#### Your objective:
From the first line of the data below, copy each line up to the one containing "no meaning. -/", and include that line too.

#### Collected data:
☆ ☆ ☆
-- ==== Sys2Proof/Machine/State.lean ====
section
/-!
DEFINITION. The state of the block, as plain data: every register, memory, queue, counter, mode and pin the spec gives
the module, its reasons for stopping, and the state right after reset.
-/
namespace Sys2Proof.Machine
open Sys2Proof

/-- Why a run stops. -/
inductive Fault
  /-- Raised by the supply commands when VIN is above the absolute rating of R520: the spec gives no behaviour beyond
  the ratings. Safe: the model stops where nothing is stated. -/
  | beyondRatings
deriving DecidableEq, Repr

/-- Why a command has no meaning. -/
inductive Refusal
  /-- Raised by an arm of `exec` whose command has no meaning yet. Safe: the run stops. -/
  | notModelled (mnemonic : String)
deriving DecidableEq, Repr

/-! ### Time, events, messages -/

/-- A timestamp (R4): 48 bits of seconds and 32 bits of nanoseconds; with `valid` clear, `ns` holds the frame sequence
number that stands in. -/
structure Stamp where
  valid : Bool
  sec : Nat
  ns : Word
deriving DecidableEq, Repr

/-- An event as raised (R401, R402): its code, context (0xFF none), module-wide number, stamp and fields. -/
structure Event where
  code : W16
  ctx : Byte
  number : Word
  stamp : Stamp
  p0 : W16
  p1 : Word
  p2 : Word
  p3 : Word
deriving DecidableEq, Repr

/-- A change journal entry (R489); `source` is 0 NET_A, 1 NET_B, 2 JTAG, 3 UART. -/
structure JEntry where
  number : Word
  kind : Byte
  source : Fin 4
  session : W16
  object : Word
  old : Word
  new : Word
  stamp : Stamp
deriving DecidableEq, Repr

/-- A completion entry without its phase bit (R397). -/
structure Compl where
  tag : Word
  status : Byte
  more : Bool
  opcode : Byte
  result : W64
deriving DecidableEq, Repr

/-- A YWP message that the module sends (R376); src_node is the module's own. -/
structure Msg where
  version : Byte
  type : Byte
  resp : Bool
  ackReq : Bool
  dst : W16
  session : W16
  seq : Word
  status : W16
  retryMs : W16
  epoch : Word
  payload : List Byte
deriving DecidableEq, Repr

/-- An AVTP frame of an IEEE 1722 stream (R425). -/
structure AvtpFrame where
  talker : Nat
  seqNum : Nat
  rtag : Option Nat
  line : Nat
  width : Nat
  height : Nat
  format : Nat
  tv : Bool
  timestamp : Word
  bytes : List Byte
deriving DecidableEq, Repr

/-- What leaves the module: YWP messages with their destination address, the VID of their IEEE 802.1Q tag and the sequence
number of their R-TAG, ARP answers, AVTP frames, the frames of the JTAG and UART paths, and the transactions that a port starts on its sensor bus: operation, target, the bytes of the register address or of the CCC code,
the data bytes that follow, both in the order of the bus (R63), and how many bytes a READ asks for. -/
inductive Out
  | ywp (port : Fin 2) (dest : Peer) (vid rtag : Option Nat) (tclass : Nat) (m : Msg)
  | arp (port : Fin 2) (address target : Word)
  | avtp (port : Fin 2) (f : AvtpFrame)
  | debug (path : Fin 4) (frame : List Byte)
  | sensor (p : PortId) (op target : Nat) (address data : List Byte) (nread : Nat)
deriving DecidableEq, Repr

/-! ### Sessions (13_host_link) -/

/-- A command taken from a submission ring and not completed (R390, R392). -/
structure Taken where
  /-- The 64 bytes of its submission entry (R392, R394). -/
  entry : List Byte
  started : Bool
  /-- Its place in the order in which entries of all sessions are taken (R288). -/
  order : Nat
  /-- Of FILL and COPY, what the check at the take found: a status (R287). -/
  check : Nat
deriving DecidableEq, Repr
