-- ==== Sys2Proof/Machine/Ops.lean ====
section
/-!
DEFINITION. The named operations over sparse maps, registers, memory, sync objects, time, events, completions and
messages that every meaning is written with.
-/
namespace Sys2Proof

/-! ### Sparse maps -/

/-- The value listed for key `k`, if one is. -/
def SMap.find? {α : Type} (m : SMap α) (k : Nat) : Option α :=
  match m with
  | [] => none
  | (k', v) :: t => if k' = k then some v else SMap.find? t k

/-- List `v` under key `k`, keeping the keys rising. -/
def SMap.insert {α : Type} (m : SMap α) (k : Nat) (v : α) : SMap α :=
  match m with
  | [] => [(k, v)]
  | (k', v') :: t =>
    if k < k' then (k, v) :: (k', v') :: t
    else if k = k' then (k, v) :: t
    else (k', v') :: SMap.insert t k v

/-- Drop key `k`. -/
def SMap.erase {α : Type} (m : SMap α) (k : Nat) : SMap α := m.filter fun e => e.1 != k

/-- Read key `k`, unlisted keys reading as `d`. -/
def SMap.get {α : Type} (d : α) (m : SMap α) (k : Nat) : α := (m.find? k).getD d

/-- Write `v` to key `k`; a value that unlisted keys read as is not listed. -/
def SMap.set {α : Type} [DecidableEq α] (d : α) (m : SMap α) (k : Nat) (v : α) : SMap α :=
  if v = d then m.erase k else m.insert k v

/-- Change the value listed for key `k`; nothing where none is. -/
def SMap.adjust {α : Type} (m : SMap α) (k : Nat) (f : α → α) : SMap α :=
  match m.find? k with
  | some v => m.insert k (f v)
  | none => m

/-- The lowest number at or above `lo` and below `hi` that is not a key. -/
def SMap.freeKey {α : Type} (m : SMap α) (lo hi : Nat) : Option Nat :=
  ((List.range (hi - lo)).map (· + lo)).find? fun k => (m.find? k).isNone

/-! ### Bytes -/

/-- The low `n` bytes of `v`, least significant first (R7). -/
def leBytes (n v : Nat) : List Byte := (List.range n).map fun i => BitVec.ofNat 8 (v >>> (8 * i))

/-- The low `n` bytes of `v`, most significant first (R7: network headers; R63: the sensor bus). -/
def beBytes (n v : Nat) : List Byte := (leBytes n v).reverse

/-- The number that bytes spell, least significant first (R7). -/
def ofLe (b : List Byte) : Nat :=
  match b with
  | [] => 0
  | x :: t => x.toNat + 256 * ofLe t

/-- The number that bytes spell, most significant first (R7, R64). -/
def ofBe (b : List Byte) : Nat := ofLe b.reverse

/-- The number at offset `o`, `n` bytes wide, of a little-endian layout. -/
def fieldAt (b : List Byte) (o n : Nat) : Nat := ofLe ((b.drop o).take n)

/-- Bits [hi:lo] of a number. -/
def bitsOf (v hi lo : Nat) : Nat := (v >>> lo) % 2 ^ (hi + 1 - lo)

/-- A two's complement reading of the low `n` bits. -/
def signedOf (n v : Nat) : Int := if v % 2 ^ n < 2 ^ (n - 1) then (v % 2 ^ n : Nat) else (v % 2 ^ n : Nat) - (2 ^ n : Nat)

/-- The low `n` bits of an integer. -/
def twos (n : Nat) (i : Int) : Nat := (i % (2 ^ n : Nat)).toNat

/-- Bytes cut or filled up with zeros to the width of their field. -/
def fit (n : Nat) (l : List Byte) : List Byte := (l ++ List.replicate n 0).take n

/-- Replace element `i` of a list. -/
def setAt {α : Type} (l : List α) (i : Nat) (v : α) : List α :=
  match l, i with
  | [], _ => []
  | _ :: t, 0 => v :: t
  | x :: t, i + 1 => x :: setAt t i v

/-- CRC-32C of bytes (R157, R477, R500; assumption log 7). -/
def crc32c (b : List Byte) : Word :=
  let step := fun (c : Word) (x : Byte) =>
    (List.range 8).foldl (fun c _ => if c.getLsbD 0 then (c >>> 1) ^^^ 0x82F63B78#32 else c >>> 1)
      (c ^^^ x.setWidth 32)
  ~~~ (b.foldl step (~~~ 0#32))

/-! ### Records in two copies (R157, R317, R500) -/

/-- The generation of copy `i`, counting from 1; 0 where there is no good copy. -/
def copyGen {α : Type} (copy : Nat → Option α) (gen : α → Nat) (i : Nat) : Nat := ((copy i).map fun r => gen r + 1).getD 0

/-- The good copy with the highest generation. -/
def newestCopy {α : Type} (copy : Nat → Option α) (gen : α → Nat) : Option α :=
  if copyGen copy gen 0 < copyGen copy gen 1 then copy 1 else copy 0

/-- The copy that a store overwrites: the older, and one that is no good before one that is. -/
def olderCopy {α : Type} (copy : Nat → Option α) (gen : α → Nat) : Nat :=
  if copyGen copy gen 0 ≤ copyGen copy gen 1 then 0 else 1

/-- The generation of the record that a store writes: above that of both copies. -/
def nextCopyGen {α : Type} (copy : Nat → Option α) (gen : α → Nat) : Nat :=
  max 1 (max (copyGen copy gen 0) (copyGen copy gen 1))
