-- ==== Sys2Proof/Machine/Flags.lean ====
section
/-!
DEFINITION. The number formats of the engines (R167 to R170) and every conversion with the flags of ENG_X_ARITH that it
sets (R173 to R182): exact values, one rounding, saturation, requantisation, MX blocks, the element functions.
-/
namespace Sys2Proof.Machine

/-! ### Values -/

/-- A floating-point value: NaN, an infinity, or ±m × 2^e. -/
inductive Fv
  | nan
  | inf (neg : Bool)
  | fin (neg : Bool) (m : Nat) (e : Int)
deriving DecidableEq, Repr

/-- The mantissa with its sign. -/
def signed (neg : Bool) (m : Nat) : Int := if neg then -(m : Int) else m

/-- A floating-point format (R167, R168): exponent bits, mantissa bits, bias, and which encodings are special: 0 as
IEEE 754, 1 E4M3, 2 none. -/
structure FpFmt where
  eb : Nat
  mb : Nat
  bias : Int
  kind : Nat

def fp32 : FpFmt := ⟨8, 23, 127, 0⟩
def bf16 : FpFmt := ⟨8, 7, 127, 0⟩
def fp16 : FpFmt := ⟨5, 10, 15, 0⟩
def e4m3 : FpFmt := ⟨4, 3, 7, 1⟩
def e5m2 : FpFmt := ⟨5, 2, 15, 0⟩
def e2m3 : FpFmt := ⟨2, 3, 1, 2⟩
def e3m2 : FpFmt := ⟨3, 2, 3, 2⟩
def e2m1 : FpFmt := ⟨2, 1, 1, 2⟩

/-- The value of an encoding (R168). -/
def FpFmt.decode (f : FpFmt) (w : Nat) : Fv :=
  let neg := w.testBit (f.eb + f.mb)
  let e := w / 2 ^ f.mb % 2 ^ f.eb
  let m := w % 2 ^ f.mb
  if f.kind = 0 ∧ e = 2 ^ f.eb - 1 then (if m = 0 then .inf neg else .nan)
  else if f.kind = 1 ∧ e = 15 ∧ m = 7 then .nan
  else if e = 0 then .fin neg m (1 - f.bias - f.mb)
  else .fin neg (m + 2 ^ f.mb) ((e : Int) - f.bias - f.mb)

/-- m / 2^k, halves to even. -/
def rne (m k : Nat) : Nat :=
  let q := m / 2 ^ k
  let r := 2 * (m % 2 ^ k)
  if 2 ^ k < r ∨ (r = 2 ^ k ∧ q % 2 = 1) then q + 1 else q

/-- The encoding, without its sign, of m × 2^e rounded to nearest even, subnormals kept, the exponent unbounded above. -/
def FpFmt.roundCode (f : FpFmt) (m : Nat) (e : Int) : Nat :=
  if m = 0 then 0
  else
    let low := 1 - f.bias - f.mb
    let ex := max ((Nat.log2 m : Int) + e - f.mb) low
    let q := if ex ≤ e then m * 2 ^ (e - ex).toNat else rne m (ex - e).toNat
    (ex - low).toNat * 2 ^ f.mb + q

/-- The encoding of the largest finite value. -/
def FpFmt.maxCode (f : FpFmt) : Nat :=
  match f.kind with
  | 0 => (2 ^ f.eb - 1) * 2 ^ f.mb - 1
  | 1 => 126
  | _ => 2 ^ (f.eb + f.mb) - 1

/-- The sign bit. -/
def FpFmt.signBit (f : FpFmt) (neg : Bool) : Nat := if neg then 2 ^ (f.eb + f.mb) else 0

/-- The encoding of infinity in a format that has one. -/
def FpFmt.infCode (f : FpFmt) : Nat := (2 ^ f.eb - 1) * 2 ^ f.mb

/-- Every NaN the array writes. -/
def f32nan : Word := 0x7FC00000

/-- A value rounded once to binary32 (R174, R179). -/
def Fv.toF32 (v : Fv) : Word :=
  match v with
  | .nan => f32nan
  | .inf neg => BitVec.ofNat 32 (fp32.signBit neg + fp32.infCode)
  | .fin neg m e => BitVec.ofNat 32 (fp32.signBit neg + min fp32.infCode (fp32.roundCode m e))

/-- The value of a binary32 word. -/
def ofF32 (w : Word) : Fv := fp32.decode w.toNat

def isNan32 (w : Word) : Bool := ofF32 w = .nan

/-- An integer as a value. -/
def ofInt (i : Int) : Fv := .fin (i < 0) i.natAbs 0

/-- The exact sum. -/
def Fv.add (a b : Fv) : Fv :=
  match a, b with
  | .nan, _ => .nan
  | _, .nan => .nan
  | .inf x, .inf y => if x = y then .inf x else .nan
  | .inf x, _ => .inf x
  | _, .inf y => .inf y
  | .fin n1 m1 e1, .fin n2 m2 e2 =>
    let e := min e1 e2
    let s := signed n1 m1 * 2 ^ (e1 - e).toNat + signed n2 m2 * 2 ^ (e2 - e).toNat
    .fin (if s = 0 then n1 && n2 else decide (s < 0)) s.natAbs e

/-- The exact product. -/
def Fv.mul (a b : Fv) : Fv :=
  match a, b with
  | .nan, _ => .nan
  | _, .nan => .nan
  | .inf x, .inf y => .inf (x ^^ y)
  | .inf x, .fin y m _ => if m = 0 then .nan else .inf (x ^^ y)
  | .fin x m _, .inf y => if m = 0 then .nan else .inf (x ^^ y)
  | .fin x m e, .fin y n f => .fin (x ^^ y) (m * n) (e + f)

/-- The negated value. -/
def Fv.neg (a : Fv) : Fv :=
  match a with
  | .nan => .nan
  | .inf x => .inf (!x)
  | .fin x m e => .fin (!x) m e
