-- ==== Sys2Proof/Machine/Memory.lean ====
section
/-!
DEFINITION. The device address space: where an address lands (R22 to R25, R278 to R280, R316), reads and writes of SPM
and DRAM with the gather buffer, poisoned words and uncorrectable sectors (R290 to R294, R320, R321), and regions
(R281 to R284, R324).
-/
namespace Sys2Proof.Machine

/-! ### Where an address lands -/

/-- What a device address reaches (R22, R24, R25). -/
inductive Space
  | spm | dram | window (w : Fin 64) (off : Nat) | registers | unmapped
deriving DecidableEq, Repr

def spmSize : Nat := 0x20000000
def dramBase : Nat := 0x1000000000
def windowBase : Nat := 0x3000000000

/-- The end of usable DRAM: the top 1/32 holds check bits under inline ECC (R25). -/
def Module.dramEnd (m : Module) : Nat :=
  if m.bit DDR_STAT DDR_STAT_inline_ecc then 0x1F80000000 else 0x2000000000

/-- The space of an address (R22, R25). -/
def Module.spaceOf (m : Module) (a : Nat) : Space :=
  if a < spmSize then .spm
  else if dramBase ≤ a ∧ a < m.dramEnd then .dram
  else if 0x2000000000 ≤ a ∧ a < 0x2001000000 then .registers
  else if windowBase ≤ a ∧ a < 0x4000000000 then
    .window (BitVec.ofNat 6 ((a - windowBase) / 0x40000000)).toFin ((a - windowBase) % 0x40000000)
  else .unmapped

/-- XOR of the named bits of a number. -/
def xorBits (a : Nat) (l : List Nat) : Bool := l.foldl (fun x i => x ^^ a.testBit i) false

/-- The stack hash h of R279. -/
def stackHash (a : Nat) : Nat :=
  (xorBits a [6, 9, 12, 15, 18, 21, 24]).toNat + 2 * (xorBits a [7, 10, 13, 16, 19, 22, 25]).toNat
    + 4 * (xorBits a [8, 11, 14, 17, 20, 23]).toNat

/-- Granule g is SPREAD (R278). -/
def Module.spread (m : Module) (g : Nat) : Bool :=
  (m.rd (SPM_ZONE (g / 32))).getLsbD (g % 32)

/-- The physical stack of an SPM address (R279). -/
def Module.stackOf (m : Module) (a : Nat) : Nat :=
  if m.spread (bitsOf a 25 20) then bitsOf a 28 26 ^^^ stackHash a else bitsOf a 28 26

/-- Some line of [a, a + n) in SPM lies in a stack with a property. -/
def Module.anyStack (m : Module) (a n : Nat) (p : Nat → Bool) : Bool :=
  n ≠ 0 && a < spmSize && (List.range ((a + n - 1) / 64 - a / 64 + 1)).any fun i => p (m.stackOf ((a / 64 + i) * 64))

/-- An access reaches a stack that is off or in retention: it is not served (R527). -/
def Module.spmOff (m : Module) (a n : Nat) : Bool := m.anyStack a n fun s => !m.spmOn s

/-- An access reaches a stack that is being zero filled after it was switched on: it waits (R296, R527). -/
def Module.spmBusy (m : Module) (a n : Nat) : Bool :=
  m.anyStack a n fun s => m.spmOn s && m.fld (SPM_ST_STAT s) SPM_ST_STAT_state = 1

/-- The bank of a physical offset within its stack (R280). -/
def bankOf (o : Nat) : Nat :=
  (xorBits o [6, 12, 18, 24]).toNat + 2 * (xorBits o [7, 13, 19, 25]).toNat + 4 * (xorBits o [8, 14, 20]).toNat
    + 8 * (xorBits o [9, 15, 21]).toNat + 16 * (xorBits o [10, 16, 22]).toNat + 32 * (xorBits o [11, 17, 23]).toNat

/-- The row of a physical offset within its bank (R280). -/
def rowOf (o : Nat) : Nat := bitsOf o 25 12

/-- The channel of a DRAM address (R316). -/
def channelOf (a : Nat) : Nat :=
  let d := a - dramBase
  bitsOf d 11 8 ^^^ bitsOf d 15 12 ^^^ bitsOf d 19 16 ^^^ bitsOf d 23 20

/-- The offset within its channel of a DRAM address, and its bank (R316). -/
def channelOffset (a : Nat) : Nat := (bitsOf (a - dramBase) 35 12 <<< 8) ||| bitsOf (a - dramBase) 7 0
def dramBankOf (a : Nat) : Nat :=
  let q := channelOffset a
  bitsOf q 11 8 ^^^ bitsOf q 15 12 ^^^ bitsOf q 27 24

/-! ### The canonical form -/

/-- The canonical form of memory: addresses strictly rising, and no entry equal to what an unlisted address reads as. -/
def Memory.wf (l : List Host.Cell) : Bool := decide (l.Pairwise fun a b => a.1 < b.1) && l.all fun c => c.2 != 0

/-! ### Bytes -/

/-- The byte an open gather entry holds for an address. -/
def Module.gathered (m : Module) (a : Nat) : Option Byte :=
  match m.gather.find? (a / 64) with
  | none => none
  | some e => match e.bytes[a % 64]? with
    | some (some b) => some b
    | _ => none

/-- What a read of one byte returns: the bank with an open entry merged over it (R292). -/
def Module.byte (m : Module) (a : Nat) : Byte :=
  match m.gathered a with
  | some b => b
  | none => SMap.get 0 m.mem a

/-- `n` bytes from address `a`. -/
def Module.bytes (m : Module) (a n : Nat) : List Byte := (List.range n).map fun i => m.byte (a + i)

/-- A little-endian number in memory. -/
def Module.num (m : Module) (a n : Nat) : Nat := ofLe (m.bytes a n)

/-- Store one byte in its bank or DRAM. -/
def Module.putByte (m : Module) (a : Nat) (b : Byte) : Module := { m with mem := SMap.set 0 m.mem a b }

/-- Store bytes from address `a`. -/
def Module.putBytes (m : Module) (a : Nat) (l : List Byte) : Module :=
  match l with
  | [] => m
  | b :: t => (m.putByte a b).putBytes (a + 1) t

/-! ### Poisoned words and uncorrectable sectors (R294, R320, R321) -/

/-- The unit of a bad spot: 8-byte words in SPM, 64-byte sectors in DRAM. -/
def badUnit (a : Nat) : Nat := if a < spmSize then 8 else 64

/-- The first address of the word or sector that holds an address. -/
def spotOf (a : Nat) : Nat := a / badUnit a * badUnit a

/-- Bad spots (by their first address) that touch [a, a + n). -/
def Module.badIn (m : Module) (a n : Nat) : List Nat :=
  (m.poison.map (· * 8) ++ m.ueSectors.map (· * 64)).filter fun x => x < a + n && a < x + badUnit x && 0 < n

/-- A write over part of a bad spot is not applied: in SPM, and in DRAM under inline ECC (R294, R321). -/
def Module.merges (m : Module) (x : Nat) : Bool := x < spmSize || m.bit DDR_STAT DDR_STAT_inline_ecc

/-- Bad spots that [a, a + n) covers only in part and that a write therefore leaves unchanged. -/
def Module.badPartly (m : Module) (a n : Nat) : List Nat :=
  (m.badIn a n).filter fun x => m.merges x && !(a ≤ x && x + badUnit x ≤ a + n)

/-- The lowest of some addresses. -/
def lowest (l : List Nat) : Option Nat := l.foldl (fun o x => some (match o with | none => x | some y => min x y)) none

/-- Write-covered bad spots are clear again, and so are errors not met yet; SPM_ST_POISONED counts the poisoned words
(R294). -/
def Module.clearBad (m : Module) (a n : Nat) : Module :=
  let gone := m.poison.filter fun w => a ≤ w * 8 && w * 8 + 8 ≤ a + n
  let m := { m with
    poison := m.poison.filter fun w => !(a ≤ w * 8 && w * 8 + 8 ≤ a + n)
    ueSectors := m.ueSectors.filter fun x => !(a ≤ x * 64 && x * 64 + 64 ≤ a + n)
    latent := m.latent.filter fun e => !(a ≤ spotOf e.addr && spotOf e.addr + badUnit e.addr ≤ a + n) }
  gone.foldl (fun m w =>
    let s := m.stackOf (w * 8)
    m.setFld (SPM_ST_POISONED s) SPM_ST_POISONED_words (m.fld (SPM_ST_POISONED s) SPM_ST_POISONED_words - 1)) m

/-! ### Errors that reads meet (R293, R294, R318, R321) -/

/-- A corrected SPM word: counted, and an event at each multiple of the threshold (R293). -/
def Module.spmCorrected (m : Module) (a : Nat) : Module :=
  let s := m.stackOf a
  let m := (m.count (SPM_ST_CE s) 1).countFault 4
  let ce := (m.rd (SPM_ST_CE s)).toNat
  if ce % max 1 (m.fld SPM_ECC_CFG SPM_ECC_CFG_ce_threshold) = 0 then m.raise 0x0601 s ce 0 0 else m

/-- An uncorrectable SPM word found by the first read that meets it (R294). -/
def Module.spmPoison (m : Module) (source a : Nat) : Module :=
  let s := m.stackOf a
  let m := { m with poison := m.poison ++ [a / 8] }
  let m := (m.count (SPM_ST_UE s) 1).satAdd (SPM_ST_POISONED s) SPM_ST_POISONED_words 1
  let m := ((m.setFld (SPM_ST_UE_ADDR s) SPM_ST_UE_ADDR_source source).setFld (SPM_ST_UE_ADDR s) SPM_ST_UE_ADDR_addr
    (bitsOf a 28 3)).setFld (SPM_ST_UE_ADDR s) SPM_ST_UE_ADDR_valid 1
  m.fault 5 0x0602 (s + 8 * source) (a / 8 * 8) 0 0

/-- An uncorrectable DRAM read: counted, latched and reported at each read that meets it (R321). -/
def Module.dramMet (m : Module) (a : Nat) : Module :=
  let c := channelOf a
  let sec := a / 64 * 64
  let m := m.count (DDR_CH_UE c) 1
  let m := m.wr (DDR_CH_UE_ADDR_LO c) (BitVec.ofNat 32 sec)
  let m := (m.setFld (DDR_CH_UE_ADDR_HI c) DDR_CH_UE_ADDR_HI_addr (sec / 2 ^ 32)).setFld (DDR_CH_UE_ADDR_HI c)
    DDR_CH_UE_ADDR_HI_valid 1
  m.fault 7 0x0603 c sec (sec / 2 ^ 32) 0

/-- An error at a word that a read meets. A poisoned word or an uncorrectable sector is its own mark: nothing more is
found there (R294, R321). Without inline ECC an error in the array is not detected (R321; assumption log 81). -/
def Module.meetErr (m : Module) (source : Nat) (e : MemErr) : Module :=
  match m.spaceOf e.addr with
  | .spm =>
    if m.poison.contains (e.addr / 8) then m
    else if e.uncorrectable then m.spmPoison source e.addr else m.spmCorrected e.addr
  | .dram =>
    if m.ueSectors.contains (e.addr / 64) || !e.link && !m.bit DDR_STAT DDR_STAT_inline_ecc then m
    else if e.uncorrectable then { m with ueSectors := m.ueSectors ++ [e.addr / 64] }
    else (m.count (DDR_CH_CE (channelOf e.addr)) 1).countFault 6
  | _ => m

/-- A read of some spans reaches the word or sector of an error: the module checks every word it reads (R293). -/
def MemErr.touched (spans : List (Nat × Nat)) (e : MemErr) : Bool :=
  let x := spotOf e.addr
  spans.any fun s => x < s.1 + s.2 && s.1 < x + badUnit e.addr && 0 < s.2

/-- Errors appear in memory: in an SPM word, in the DRAM array, or on the DRAM link for the next access to a sector; the
operands of rows that read say which (assumption log 81). -/
def Module.upset (m : Module) (errs : List MemErr) : Module := { m with latent := m.latent ++ errs }

/-- The errors that a reader meets are corrected or reported; the others stay (R293, R294). -/
def Module.meetWhere (m : Module) (source : Nat) (hit : MemErr → Bool) : Module :=
  let m' := { m with latent := m.latent.filter (!hit ·) }
  (m.latent.filter hit).foldl (fun m e => m.meetErr source e) m'

/-- A read of some spans meets the errors in the words it reads. -/
def Module.meet (m : Module) (source : Nat) (spans : List (Nat × Nat)) : Module :=
  m.meetWhere source (MemErr.touched spans)

/-- The lines of SPM that hold a span: a narrow read reads them whole (R292). -/
def lineSpan (s : Nat × Nat) : Nat × Nat :=
  if s.1 < spmSize && s.2 ≠ 0 then (s.1 / 64 * 64, (s.1 + s.2 + 63) / 64 * 64 - s.1 / 64 * 64) else s

/-- A read by a control core, DMA or the network meets the errors in the words it reads (R292, R293). -/
def Module.meetLines (m : Module) (source : Nat) (spans : List (Nat × Nat)) : Module :=
  m.meet source (spans.map lineSpan)

/-- A write of [a, a + n) to DRAM meets the errors on the link that link ECC corrects (R318). -/
def Module.meetLink (m : Module) (a n : Nat) : Module :=
  m.meetWhere 1 fun e => e.link && !e.uncorrectable && dramBase ≤ e.addr && MemErr.touched [(a, n)] e

/-- The first and the last word or sector of [a, a + n) where the span covers them in part: a write reads them and
merges (R293); of DRAM only under inline ECC (R320). -/
def Module.edges (m : Module) (a n : Nat) : List (Nat × Nat) :=
  if n = 0 || spmSize ≤ a && !m.bit DDR_STAT DDR_STAT_inline_ecc then []
  else
    [spotOf a, spotOf (a + n - 1)].filterMap fun x =>
      if a ≤ x && x + badUnit a ≤ a + n then none else some (x, badUnit a)

/-- A direct write over [a, a + n) reads the words or sectors that it covers in part (R293, R320). -/
def Module.meetPartly (m : Module) (source a n : Nat) : Module := m.meet source (m.edges a n)

/-- Every uncorrectable sector in DRAM that a read of [a, a + n) meets is reported (R321). -/
def Module.reportBad (m : Module) (a n : Nat) : Module :=
  ((m.badIn a n).filter fun x => !(x < spmSize)).foldl Module.dramMet m

/-- Every uncorrectable sector in DRAM that the merge reads of a write of [a, a + n) meet is reported (R321). -/
def Module.reportPartly (m : Module) (a n : Nat) : Module :=
  ((m.badPartly a n).filter fun x => !(x < spmSize)).foldl Module.dramMet m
☆ ☆ ☆
#### Exercise solution:
-- ==== Sys2Proof/Machine/State.lean ====
section
/-!
DEFINITION. The state of the block, as plain data: every register, memory, queue, counter, mode and pin the spec gives
the module, its reasons for stopping, and the state right after reset.
-/
namespace Sys2Proof.Machine
open Sys2Proof

/-- Why a run stops. -/
inductive Fault
  /-- Raised by the supply commands when VIN is above the absolute rating of R520: the spec gives no behaviour beyond
  the ratings. Safe: the model stops where nothing is stated. -/
  | beyondRatings
deriving DecidableEq, Repr

/-- Why a command has no meaning. -/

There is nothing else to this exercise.